MN: What was the reunion like?

GH: It was kind of strange. He was different. We were all different than we were, with the stress and everything. I don't know, we were all different.

MN: How would you say different?

GH: I think not as harmonious as it was. There was a little tension.

MN: Did your father and Thomas get involved with the Hoshidan?

GH: I'm not sure.

MN: What about you and your mother? Did you get involved with the Joshidan?

GH: I don't know that either, but we did exercise. We did go for exercise, so I don't know if that was it.

MN: Tell me about the exercise. How early would you have to get up?

GH: We had to get up very early and do these exercises and come home, go back to what we were doing.
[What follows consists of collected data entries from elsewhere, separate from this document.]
theorem sbox_ne_self (x : Byte) : sbox x ≠ x := by
  revert x
  decide +kernel

end Sys2Proof.Machine

open Sys2Proof Sys2Proof.Machine Sys2Proof.Claims

/-- Settles O18: with the affine map undone, the table holds the field's inverse, which is its own inverse. -/
theorem sboxIsAffineInverse : Obligations.SboxIsAffineInverse := by
  refine ⟨?_, fun a ha => ⟨tableInverse a, gfMul_tableInverse ha, sbox_eq_sboxAffine a⟩,
    fun a b h => sbox_injective h, sbox_ne_self⟩
  rw [sbox_eq_sboxAffine, tableInverse_zero]

end

section
/-! The micro-operations one at a time (40_aes_round_ops.md R100 to R111): their command bytes, and their effect byte by
byte. -/

namespace Sys2Proof.Machine

open Sys2Proof.Claims

/-! ## Command bytes -/

/-- A byte that decodes to a command is the only one that does, as it is the command's encoding (R85). -/
theorem onlyByte_of_decodeCommand {i : Instr} {b : Byte} (h : decodeCommand b = .ok i) : OnlyByte i b := by
  refine fun v => ⟨fun hv => ?_, fun hv => hv ▸ h⟩
  have hbytes : [v] = [b] := (encode_of_decodeCommand hv).symm.trans (encode_of_decodeCommand h)
  exact List.singleton_inj.1 hbytes

/-- A byte that does not decode is illegal (R86). -/
theorem illegalByte_of_decodeCommand {e : DecodeError} {v : Byte} (h : decodeCommand v = .error e) : IllegalByte v := by
  rw [IllegalByte, h]
  rfl

/-! ## Sequences -/

theorem execAll_nil (s : State) : execAll [] s = .next s := rfl

/-- A command in a sequence takes effect and the rest goes on from there. -/
theorem execAll_command {i : Instr} (h : i.format = .cmd) (rest : List Instr) (s : State) :
    execAll (i :: rest) s = execAll rest (complete (commandEffect i s)) := by
  rw [execAll, exec_command i s h]

/-- A sequence in two parts. -/
theorem execAll_append {p : List Instr} {s t : State} (h : execAll p s = .next t) (q : List Instr) :
    execAll (p ++ q) s = execAll q t := by
  induction p generalizing s with
  | nil =>
    cases h
    rfl
  | cons i p ih =>
    obtain ⟨u, hu⟩ := exec_answers_next i s
    rw [execAll, hu] at h
    rw [List.cons_append, execAll, hu]
    exact ih h

/-! ## MIXCOLUMNS -/

/-- In each row of the circulant the coefficients 2, 3, 1, 1 add up to 1; here `y` is `x` doubled. -/
theorem xor_circulant (x y : Byte) :
    y ^^^ (y ^^^ x) ^^^ x ^^^ x = x ∧ x ^^^ y ^^^ (y ^^^ x) ^^^ x = x ∧
    x ^^^ x ^^^ y ^^^ (y ^^^ x) = x ∧ (y ^^^ x) ^^^ x ^^^ x ^^^ y = x := by
  refine ⟨?_, ?_, ?_, ?_⟩ <;>
  · ext k hk
    simp only [BitVec.getElem_xor]
    cases x[k] <;> cases y[k] <;> rfl

theorem mixColumn_equal (x : Byte) (r : Fin 4) : (mixColumn x x x x)[r] = x := by
  obtain ⟨h0, h1, h2, h3⟩ := xor_circulant x (xtime x)
  match r with
  | 0 => exact h0
  | 1 => exact h1
  | 2 => exact h2
  | 3 => exact h3

/-- A column of four equal bytes stays as it is (R107). -/
theorem mixColumns_get_equal {m : AesState} {c : Fin 4} {x : Byte} (h : ∀ r : Fin 4, m[r][c] = x) (r : Fin 4) :
    (mixColumns m)[r][c] = x := by
  have h0 : m[0][c] = x := h 0
  have h1 : m[1][c] = x := h 1
  have h2 : m[2][c] = x := h 2
  have h3 : m[3][c] = x := h 3
  rw [mixColumns_get, h0, h1, h2, h3, mixColumn_equal]

end Sys2Proof.Machine

open Sys2Proof Sys2Proof.Machine

/-- Settles O15: the state is the block in the order of R100. -/
theorem ldstateLoadsColumns : Obligations.LdstateLoadsColumns :=
  ⟨onlyByte_of_decodeCommand rfl, illegalByte_of_decodeCommand rfl, fun s =>
    ⟨_, exec_command .ldstate s rfl, blockToState_get s.block⟩⟩

/-- Settles O16: the block is the state in the order of R100. -/
theorem ststateStoresColumns : Obligations.StstateStoresColumns :=
  ⟨onlyByte_of_decodeCommand rfl, illegalByte_of_decodeCommand rfl, fun s =>
    ⟨_, exec_command .ststate s rfl, stateToBlock_get s.state⟩⟩

/-- Settles O17: byte by byte; O18 says what the table holds. -/
theorem subbytesSubstitutes : Obligations.SubbytesSubstitutes :=
  ⟨onlyByte_of_decodeCommand rfl, illegalByte_of_decodeCommand rfl, fun s =>
    ⟨_, exec_command .subbytes s rfl, subBytes_get s.state⟩⟩

/-- Settles O19: a byte is read `r` columns to the right, around the end, and four such moves go once around. -/
theorem shiftrowsRotates : Obligations.ShiftrowsRotates := by
  refine ⟨onlyByte_of_decodeCommand rfl, illegalByte_of_decodeCommand rfl, fun s =>
    ⟨_, exec_command .shiftrows s rfl, shiftRows_get s.state⟩, fun s => ?_⟩
  simp only [List.replicate, execAll_command (i := .shiftrows) rfl, execAll_nil, commandEffect, shiftRowsOp, complete,
    setState, shiftRows_four]

/-- Settles O20: the model's `mul2` and `mul3` are the field products by 2 and 3. -/
theorem mixcolumnsMultiplies : Obligations.MixcolumnsMultiplies := by
  refine ⟨onlyByte_of_decodeCommand rfl, illegalByte_of_decodeCommand rfl, fun s =>
    ⟨_, exec_command .mixcolumns s rfl, fun c => ?_⟩⟩
  have hcolumn := fun r : Fin 4 => mixColumns_get s.state r c
  simp only [gfMul_two, gfMul_three]
  exact ⟨hcolumn 0, hcolumn 1, hcolumn 2, hcolumn 3, fun x hx => mixColumns_get_equal hx⟩

/-- Settles O21: the next key word by word, and RCON doubled. -/
theorem keystepDerivesNextKey : Obligations.KeystepDerivesNextKey := by
  refine ⟨onlyByte_of_decodeCommand rfl, illegalByte_of_decodeCommand rfl, fun s =>
    ⟨_, _, _, exec_command .keystep s rfl, ?_⟩⟩
  obtain ⟨h0, h1, h2, h3⟩ := nextRoundKey_head s.rk s.rcon
  exact ⟨h0, h1, h2, h3, nextRoundKey_tail s.rk s.rcon, (gfMul_two s.rcon).symm, BitVec.toNat_add s.round 1⟩

/-- Settles O22: the same key XORed twice cancels. -/
theorem addroundkeyXorsKey : Obligations.AddroundkeyXorsKey := by
  refine ⟨onlyByte_of_decodeCommand rfl, illegalByte_of_decodeCommand rfl, fun s =>
    ⟨_, exec_command .addroundkey s rfl, addRoundKey_get s.rk s.state⟩, fun s => ?_⟩
  simp only [execAll_command (i := .addroundkey) rfl, execAll_nil, commandEffect, addRoundKeyOp, complete, setState,
    addRoundKey_twice]

/-- Settles O23: two bytes, one for each key register. -/
theorem ldkeyLoadsSelectedKey : Obligations.LdkeyLoadsSelectedKey :=
  ⟨onlyByte_of_decodeCommand rfl, onlyByte_of_decodeCommand rfl, fun s =>
    ⟨exec_command (.ldkey .app) s rfl, exec_command (.ldkey .nwk) s rfl⟩⟩

/-- Settles O24: the command is a move between two registers. -/
theorem strkCopiesRoundKey : Obligations.StrkCopiesRoundKey :=
  ⟨onlyByte_of_decodeCommand rfl, illegalByte_of_decodeCommand rfl, fun s => exec_command .strk s rfl⟩

end

section
/-! The key schedule (40_aes_round_ops.md R108, R113): the list of words that grows by one word at a time, against the
round key that KEYSTEP replaces in place. -/

namespace Sys2Proof.Machine

open Sys2Proof.Claims

variable (key : Block)

/-! ## The schedule as a sequence of words -/

/-- What stands for a word that the list does not have; no word that is read is such. -/
abbrev noWord : Quad := #v[0x00, 0x00, 0x00, 0x00]

/-- Word `i` of the schedule, from a list just long enough. -/
def scheduleWord (i : Nat) : Quad := (scheduleWords key i).getD i noWord

theorem length_scheduleWords (n : Nat) : (scheduleWords key n).length = n + 4 := by
  induction n with
  | zero => rfl
  | succ n ih => rw [scheduleWords, List.length_append, ih, List.length_singleton, Nat.add_right_comm]

/-- More words leave the earlier ones as they are. -/
theorem getD_scheduleWords_add {m i : Nat} (hi : i < m + 4) (n : Nat) :
    (scheduleWords key (m + n)).getD i noWord = (scheduleWords key m).getD i noWord := by
  induction n with
  | zero => rfl
  | succ n ih =>
    have hlen := length_scheduleWords key (m + n)
    rw [← Nat.add_assoc, scheduleWords, List.getD_append _ _ _ _ (by omega), ih]

/-- Word `i` is the same in every list that has it. -/
theorem getD_scheduleWords {n i : Nat} (hi : i < n + 4) : (scheduleWords key n).getD i noWord = scheduleWord key i := by
  obtain hni | hin := Nat.le_total n i
  · rw [scheduleWord, ← Nat.add_sub_cancel' hni, getD_scheduleWords_add key (by omega)]
  · rw [scheduleWord, ← Nat.add_sub_cancel' hin, getD_scheduleWords_add key (by omega)]

/-- The rotated and substituted word with a round constant (R108). -/
def substitutedWord (w : Quad) (rcon : Byte) : Quad := #v[sbox w[1] ^^^ rcon, sbox w[2], sbox w[3], sbox w[0]]

/-- The recurrence of the schedule. -/
theorem scheduleWord_add_four (n : Nat) : scheduleWord key (n + 4) = xorQuad (scheduleWord key n)
    (if n % 4 = 0 then substitutedWord (scheduleWord key (n + 3)) (roundConstant (n / 4))
     else scheduleWord key (n + 3)) := by
  have hlen := length_scheduleWords key n
  have hlast : scheduleWord key (n + 4) = nextWord (scheduleWords key n) := by
    rw [← getD_scheduleWords key (n := n + 1) (by omega), scheduleWords, ← hlen]
    simp
  have hold : (scheduleWords key n).getD (n + 4 - 4) noWord = scheduleWord key n := getD_scheduleWords key (by omega)
  have hprev : (scheduleWords key n).getD (n + 4 - 1) noWord = scheduleWord key (n + 3) :=
    getD_scheduleWords key (by omega)
  have hmod : (n + 4) % 4 = n % 4 := by omega
  have hdiv : (n + 4) / 4 - 1 = n / 4 := by omega
  simp only [hlast, nextWord, hlen, hold, hprev, hmod, hdiv, substitutedWord]

/-! ## The round key in place -/

theorem getElem_keyWord (k : Block) (w j : Fin 4) : (keyWord k w)[j] = k[4 * w.val + j.val] := by
  simp [keyWord]

/-- Two words are equal if their bytes are. -/
theorem quad_ext {x y : Quad} (h : ∀ j : Fin 4, x[j] = y[j]) : x = y := Vector.ext fun j hj => h ⟨j, hj⟩

theorem getElem_xorQuad (x y : Quad) (j : Fin 4) : (xorQuad x y)[j] = x[j] ^^^ y[j] := by
  simp [xorQuad]

/-- The first word of the next round key (R108). -/
theorem keyWord_nextRoundKey_zero (k : Block) (c : Byte) :
    keyWord (nextRoundKey k c) 0 = xorQuad (keyWord k 0) (substitutedWord (keyWord k 3) c) := by
  have htemp : keyTemp k c = substitutedWord (keyWord k 3) c := by simp [keyTemp, substitutedWord, keyWord]
  rw [← htemp]
  refine quad_ext fun j => ?_
  fin_cases j <;> simp [keyWord, nextRoundKey]

/-- Each later word of the next round key (R108). -/
theorem keyWord_nextRoundKey_succ (k : Block) (c : Byte) (w : Fin 3) :
    keyWord (nextRoundKey k c) w.succ = xorQuad (keyWord k w.succ) (keyWord (nextRoundKey k c) w.castSucc) := by
  refine quad_ext fun j => ?_
  have hbyte := nextRoundKey_tail k c ⟨4 * w.val + j.val, by omega⟩
  have hindex : 4 * w.succ.val + j.val = 4 * w.val + j.val + 4 := by rw [Fin.val_succ]; omega
  simp only [getElem_xorQuad, getElem_keyWord, hindex, Fin.val_castSucc]
  exact hbyte

/-- Word `w + 1` of round key `n + 1` by the recurrence. -/
theorem scheduleWord_later (n : Nat) (w : Fin 3) : scheduleWord key (4 * (n + 1) + w.succ.val) =
    xorQuad (scheduleWord key (4 * n + w.succ.val)) (scheduleWord key (4 * (n + 1) + w.castSucc.val)) := by
  have hmod : ¬(4 * n + w.succ.val) % 4 = 0 := by rw [Fin.val_succ]; omega
  have h := scheduleWord_add_four key (4 * n + w.succ.val)
  rw [if_neg hmod] at h
  have h1 : 4 * (n + 1) + w.succ.val = 4 * n + w.succ.val + 4 := by omega
  have h2 : 4 * (n + 1) + w.castSucc.val = 4 * n + w.succ.val + 3 := by rw [Fin.val_succ, Fin.val_castSucc]; omega
  rw [h1, h2, h]

/-- The first word of round key `n + 1` by the recurrence. -/
theorem scheduleWord_first (n : Nat) : scheduleWord key (4 * (n + 1)) =
    xorQuad (scheduleWord key (4 * n)) (substitutedWord (scheduleWord key (4 * n + 3)) (roundConstant n)) := by
  have h := scheduleWord_add_four key (4 * n)
  rw [if_pos (Nat.mul_mod_right 4 n), Nat.mul_div_cancel_left n (by decide)] at h
  exact h

/-- Words 0 to 3 are the key. -/
theorem keyWord_eq_scheduleWord (w : Fin 4) : keyWord key w = scheduleWord key w.val := by
  rw [← getD_scheduleWords key (n := 0) (by omega)]
  refine quad_ext fun j => ?_
  fin_cases w <;> fin_cases j <;> simp [keyWord, scheduleWords]

/-- Round key `n` in place is four words of the schedule (R113). -/
theorem keyWord_keyAfter (n : Nat) (w : Fin 4) :
    keyWord (keyAfter key n).1 w = scheduleWord key (4 * n + w.val) := by
  induction n generalizing w with
  | zero =>
    rw [Nat.mul_zero, Nat.zero_add]
    exact keyWord_eq_scheduleWord key w
  | succ n ih =>
    rw [keyAfter_succ, keyAfter_rcon]
    induction w using Fin.induction with
    | zero =>
      rw [keyWord_nextRoundKey_zero, ih, ih]
      exact (scheduleWord_first key n).symm
    | succ w ihw => rw [keyWord_nextRoundKey_succ, ih, ihw, scheduleWord_later]

/-- Byte `j` of a round key lies in its word `j / 4`, for the key in place and for the schedule. -/
theorem getElem_eq_keyWord (k : Block) {j : Nat} (hj : j < 16) :
    k[j] = (keyWord k ⟨j / 4, by omega⟩)[j % 4]'(Nat.mod_lt _ (by decide)) := by
  simp [keyWord, Nat.div_add_mod]

theorem getElem_roundKey (n : Nat) {j : Nat} (hj : j < 16) :
    (roundKey key n)[j] = (scheduleWord key (4 * n + j / 4))[j % 4]'(Nat.mod_lt _ (by decide)) := by
  rw [← getD_scheduleWords key (n := 4 * n) (by omega)]
  simp [roundKey, noWord]

/-- The round key in place is the standard's (R113). -/
theorem keyAfter_key (n : Nat) : (keyAfter key n).1 = roundKey key n :=
  Vector.ext fun j hj => by rw [getElem_eq_keyWord, keyWord_keyAfter, getElem_roundKey]

/-! ## The commands -/

/-- The state after LDKEY.k and `n` KEYSTEPs (R108, R110). -/
theorem execAll_ldkey_keysteps (k : KeySel) (n : Nat) (s : State) :
    execAll (.ldkey k :: List.replicate n .keystep) s = .next (complete
      (setKey (roundKey (keyReg k s) n) (roundConstant n) (BitVec.ofNat 4 n) s)) := by
  rw [← keyAfter_key, ← keyAfter_rcon (keyReg k s)]
  induction n with
  | zero => exact execAll_command rfl [] s
  | succ n ih =>
    rw [List.replicate_succ', ← List.cons_append, execAll_append ih, execAll_command rfl, execAll_nil, keyAfter_succ,
      BitVec.ofNat_add]
    rfl

end Sys2Proof.Machine

open Sys2Proof Sys2Proof.Machine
MN: Were you out there with the hachimaki and everything?

GH: I don't think we did that, but yes, we did go exercise.

MN: Now, your mother's not very healthy, so how was she able to stand all...

GH: She tried. And one time she did fall, and thereafter we didn't go. [Laughs]

MN: Now, was this all women, or were there girls, young girls? Or how, and how many --

GH: I think it was all woman, and it was a group.

MN: How big was the group?

GH: I don't know, I don't know anybody in there or anything. We just went, did our thing, and came back. But it was a group. There was quite a few people. And we did, "Wassho, wassho, wassho," ran up the street. I think I remember that the street was, like, a red gravel street, and (Mother) fell and it really scraped her leg badly, and I think she hurt her back too. And thereafter we didn't go very much.

MN: When you were exercising, were the men exercising also?

GH: [Shakes head] Maybe they were separate from us.

MN: I know, like the men used to have bugles and stuff. Did the women have that too?

GH: I don't remember that.

MN: Now, at Tule Lake you attended the Japanese school rather than the regular school.

GH: Right.

MN: Why did you choose the Japanese school?

GH: It wasn't that I chose it. My mother said that they had better education there because they taught everything in Japanese, so it was better than the English school, the regular school, because they... I don't know. She felt that it was better for me to go to Japanese school, so I did. And I had a little bit of background from Moneta Gakuen, so I caught up with them very quickly.

MN: So how many hours a day was Japanese school?

GH: It was all day.

MN: Like a regular school.

GH: Like a regular school.

MN: And then you mentioned that you also resumed odori lessons.

GH: Well, that was, Mother wanted me to go to Bando Misa and so I did learn from Bando Misa, yes.

MN: Now, when you were at Tule Lake, nobody tried to convince your father to remain in the United States?

GH: I don't know about that. I don't think so.

MN: How long was your father with the family before, this time your father and Thomas were taken away, right?

GH: Yes.

MN: Do you remember how that happened?

GH: I'm not sure about how that happened. And I can't even remember when it was. I guess I'm trying to wipe out all that part of, of my life. [Laughs] I can't remember it very well.